■ **WORK INSTRUCTIONS**:
Going through the material below, please gather all lines with the word "true" in them.
------------------------------------------------------------------------
/-! ### Majors and counter lines (17 R344, R358) -/

/-- DPA of controller `c`'s address `pa`. -/
def Base.dpaOf (b : Base) (c pa : Nat) : Nat := gdUnmap (b.gmode (c / 4)) c pa
/-- The line index of the counter line of page `p` of controller `c`. -/
def Base.ctrLine (b : Base) (c p : Nat) : Nat := (b.ctrLo c + 4 * p) / 64
/-- The protection of counter lines: INTEGRITY under the counter key with major 0. -/
def ctrProt (g : Gdr) : Prot := ⟨1, .gen g.ctrKey, 0⟩
/-- Is line `n` of controller `c` a counter line as the boot left it? -/
def ctrUntouched (b : Base) (g : Gdr) (c n : Nat) : Bool :=
  b.inCtr c (64 * n) && SMap.get (fun _ => false) g.ctrFresh c && !SMap.get (fun _ => false) g.touched (lineKey c n)
/-- Mark a counter line as written since the boot. -/
def Gdr.touch (b : Base) (g : Gdr) (c n : Nat) : Gdr :=
  if b.inCtr c (64 * n) then { g with touched := SMap.set (fun _ => false) g.touched (lineKey c n) true } else g
/-- A line as stored, boot-written counter lines included (17 R364: major 0 and a valid tag). -/
def Gdr.stored (b : Base) (g : Gdr) (c n : Nat) : Gline :=
  if ctrUntouched b g c n then gdSeal 0 (sealText (ctrProt g) (b.dpaOf c (64 * n)) 0 0).2 0 else g.line c n

/-- Is page `p` of controller `c` in LOST (17 R358)? -/
def Gdr.isLost (g : Gdr) (c p : Nat) : Bool := SMap.get (fun _ => false) g.lost (c * 0x200000 + p)
/-- Change a page's LOST mark. -/
def Gdr.setLost (g : Gdr) (c p : Nat) (x : Bool) : Gdr :=
  { g with lost := SMap.set (fun _ => false) g.lost (c * 0x200000 + p) x }

/-- The PA range [lo, hi) that region `r` takes in controller `c` (17 R340, R354; 16 R320). -/
def Base.regionPa (b : Base) (c : Nat) (r : Region) : Nat × Nat :=
  if b.gmode (c / 4) then (r.base / 16 * 4096, (r.limit + 1) / 16 * 4096)
  else
    let t0 := (c / 4) * 0x800000
    let lo := Nat.max r.base t0 - t0
    let hi := Nat.min (r.limit + 1) (t0 + 0x800000) - t0
    (lo * 1024, hi * 1024)

/-- The regions of mode INTEGRITY or ENCRYPT that hold some page of [p, p + 16) of controller `c`. -/
def Base.regionsOfPages (b : Base) (c p : Nat) : List Region :=
  (regionsOf (b.encFld c)).filter fun r =>
    r.mode != 0 && decide ((b.regionPa c r).1 / 4096 < p + 16) && decide (p < (b.regionPa c r).2 / 4096)

/-- A counter line fails: its 16 pages become LOST (17 R358). -/
def ctrFail (b : Base) (g : Gdr) (c p a region : Nat) : Base × Gdr :=
  let p0 := p / 16 * 16
  let b := ((b.regionsOfPages c p0).foldl (fun b r => b.moltRequired r.no) b)
  ((b.logErr (encPage c) { kind := 7, addr := a, det := region }).event (encPage c) 13,
   (List.range 16).foldl (fun g i => g.setLost c (p0 + i) true) g)

/-- Fetch the major of page `p` (17 R347, R358): none when its counter line is, or becomes, LOST. Which of CTR_HIT and
CTR_MISS counts is open: the cache's replacement is not described. -/
def fetchMajor (b : Base) (g : Gdr) (c p a region : Nat) : Base × Gdr × Option Nat :=
  let hit := Config.freeBits 1 b.free == 1
  let b := (b.addFld (encPage c) ENC.CTR_HIT (b2n hit)).addFld (encPage c) ENC.CTR_MISS (b2n !hit)
  let b := b.bump
  let n := b.ctrLine c p
  if g.isLost c p then (b, g, none)
  else if ctrUntouched b g c n then (b, g, some 0)
  else
    let x := gdReadLine b g c n ⟨b.dpaOf c (64 * n), none, none⟩
    if x.2.2.2 || !tagOk (ctrProt g) (b.dpaOf c (64 * n)) x.2.2.1 then
      let y := ctrFail x.1 x.2.1 c p a region
      (y.1, y.2, none)
    else (x.1, x.2.1, some (nget x.2.2.1.data.toNat (32 * (p % 16) + 31) (32 * (p % 16))))

/-- Write the major of page `p` through to its counter line (17 R358). The counter line's own MINOR advances; what
follows its 4,095th value the spec does not say. -/
def storeMajor (b : Base) (g : Gdr) (c p major : Nat) : Base × Gdr :=
  let n := b.ctrLine c p
  let l := Gdr.stored b g c n
  let old := (gdDecode l).1
  let i := p % 16
  let m : BitVec 512 := BitVec.ofNat 512 (0xFFFFFFFF <<< (32 * i))
  let d := (old.data &&& ~~~ m) ||| BitVec.ofNat 512 ((major % 2 ^ 32) <<< (32 * i))
  let minor := if old.minor < 4095 then old.minor + 1 else (Config.freeBits 12 b.free).toNat
  let b' := if old.minor < 4095 then b else b.bump
  let t := (sealText (ctrProt g) (b.dpaOf c (64 * n)) minor d).2
  (b', Gdr.touch b (gdWriteLine g c n d t minor false) c n)

/-! ### Which key and counters protect a line (17 R347, R354, R358, R359) -/

/-- What protects a line at the moment. -/
inductive Guard
  /-- Mode OFF. -/
  | plain
  /-- Protected. -/
  | prot (p : Prot)
  /-- Its counter page is LOST, or (`lost` false) its slot FAILED: reads poisoned, writes refused. -/
  | dead (lost : Bool)
  deriving DecidableEq, Repr

/-- BOUND of controller `c` (17 R363). -/
def Base.bound (b : Base) (c : Nat) : Nat := b.fld (.molt (tw (c / 4))) (MOLT.BOUND_LINE.nth (c % 4))
/-- Is a molt of region `r` running? A FILL moves nothing between keys. -/
def Base.molting (b : Base) (r : Nat) : Bool := b.mstate r == 2

/-- The slot's key when it is LOADED. -/
def slotKey (b : Base) (g : Gdr) (k : Nat) : Option KeySrc :=
  if b.slotState k = 1 then SMap.get (fun _ => none) g.keys k else none

/-- Guard under slot `k` with the stored major of page `p`. -/
def guardStored (b : Base) (g : Gdr) (c : Nat) (r : Region) (k p a : Nat) : Base × Gdr × Guard :=
  match slotKey b g k with
  | none => (b, g, .dead false)
  | some key =>
    let x := fetchMajor b g c p a r.no
    match x.2.2 with
    | none => (x.1, x.2.1, .dead true)
    | some m => (x.1, x.2.1, .prot ⟨r.mode, key, m⟩)

/-- The guard of line `n` of controller `c` in region `r` (17 R354). -/
def lineGuard (b : Base) (g : Gdr) (c n a : Nat) (r : Region) : Base × Gdr × Guard :=
  if r.mode = 0 then (b, g, .plain)
  else if b.molting r.no && decide (n < b.bound c) then
    let kb := b.fld encHome (ENCT.RG_STAT_KEY_B.nth r.no)
    if n / 64 = b.bound c / 64 then
      match slotKey b g kb with
      | none => (b, g, .dead false)
      | some key => (b, g, .prot ⟨r.mode, key, 0⟩)
    else guardStored b g c r kb (n / 64) a
  else guardStored b g c r r.key (n / 64) a

/-! ### Protected reads and writes (17 R347 to R349) -/

/-- A tag failure on line `n` (17 R347, R349): poison pattern in the CHECK of the line as stored, logged with `kind`, counted. -/
def tagFail (b : Base) (g : Gdr) (c n kind : Nat) (w : LineWho) (region : Nat) : Base × Gdr :=
  let pg := encPage c
  let b := b.logErr pg { kind := kind, uc := decide (kind = 1), poison := true, addr := w.addr, ctx := w.ctx, src := w.src, det := region }
  ((b.addFld pg ENC.TAGFAIL_CNT 1).event pg 8, g.setLine c n (gdPoison (g.line c n)))

/-- Open a decoded line: its TAG is checked, and it is decrypted or delivered poisoned (17 R347, steps 3 and 4). -/
def encOpen (b : Base) (g : Gdr) (c n : Nat) (p : Prot) (w : LineWho) (region kind : Nat) (l : Gline) :
    Base × Gdr × BitVec 512 × Bool :=
  let a := b.dpaOf c (64 * n)
  if tagOk p a l then (b, g, openText p a l, false)
  else
    let y := tagFail b g c n kind w region
    (y.1, y.2, l.data, true)

/-- Read a protected line whose counters are known: plaintext, and whether it is delivered poisoned (17 R347). -/
def encReadLine (b : Base) (g : Gdr) (c n : Nat) (p : Prot) (w : LineWho) (region kind : Nat) :
    Base × Gdr × BitVec 512 × Bool :=
  let x := gdReadLine b g c n w
  if x.2.2.2 then (x.1, x.2.1, x.2.2.1.data, true) else encOpen x.1 x.2.1 c n p w region kind x.2.2.1

/-- The 512 bits of a line when it is to be delivered by a request of a byte range. -/
def deliver (d : BitVec 512) (r : HopReq) (poison : Bool) : HopRsp := rspData (maskRead d r.addr.toNat r.bytes.val) poison poison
------------------------------------------------------------------------
■ **SOLUTION FOR THIS EXERCISE**:
  if b.inCtr c (64 * n) then { g with touched := SMap.set (fun _ => false) g.touched (lineKey c n) true } else g
   (List.range 16).foldl (fun g i => g.setLost c (p0 + i) true) g)
    | none => (x.1, x.2.1, .dead true)
  let b := b.logErr pg { kind := kind, uc := decide (kind = 1), poison := true, addr := w.addr, ctx := w.ctx, src := w.src, det := region }
    (y.1, y.2, l.data, true)
  if x.2.2.2 then (x.1, x.2.1, x.2.2.1.data, true) else encOpen x.1 x.2.1 c n p w region kind x.2.2.1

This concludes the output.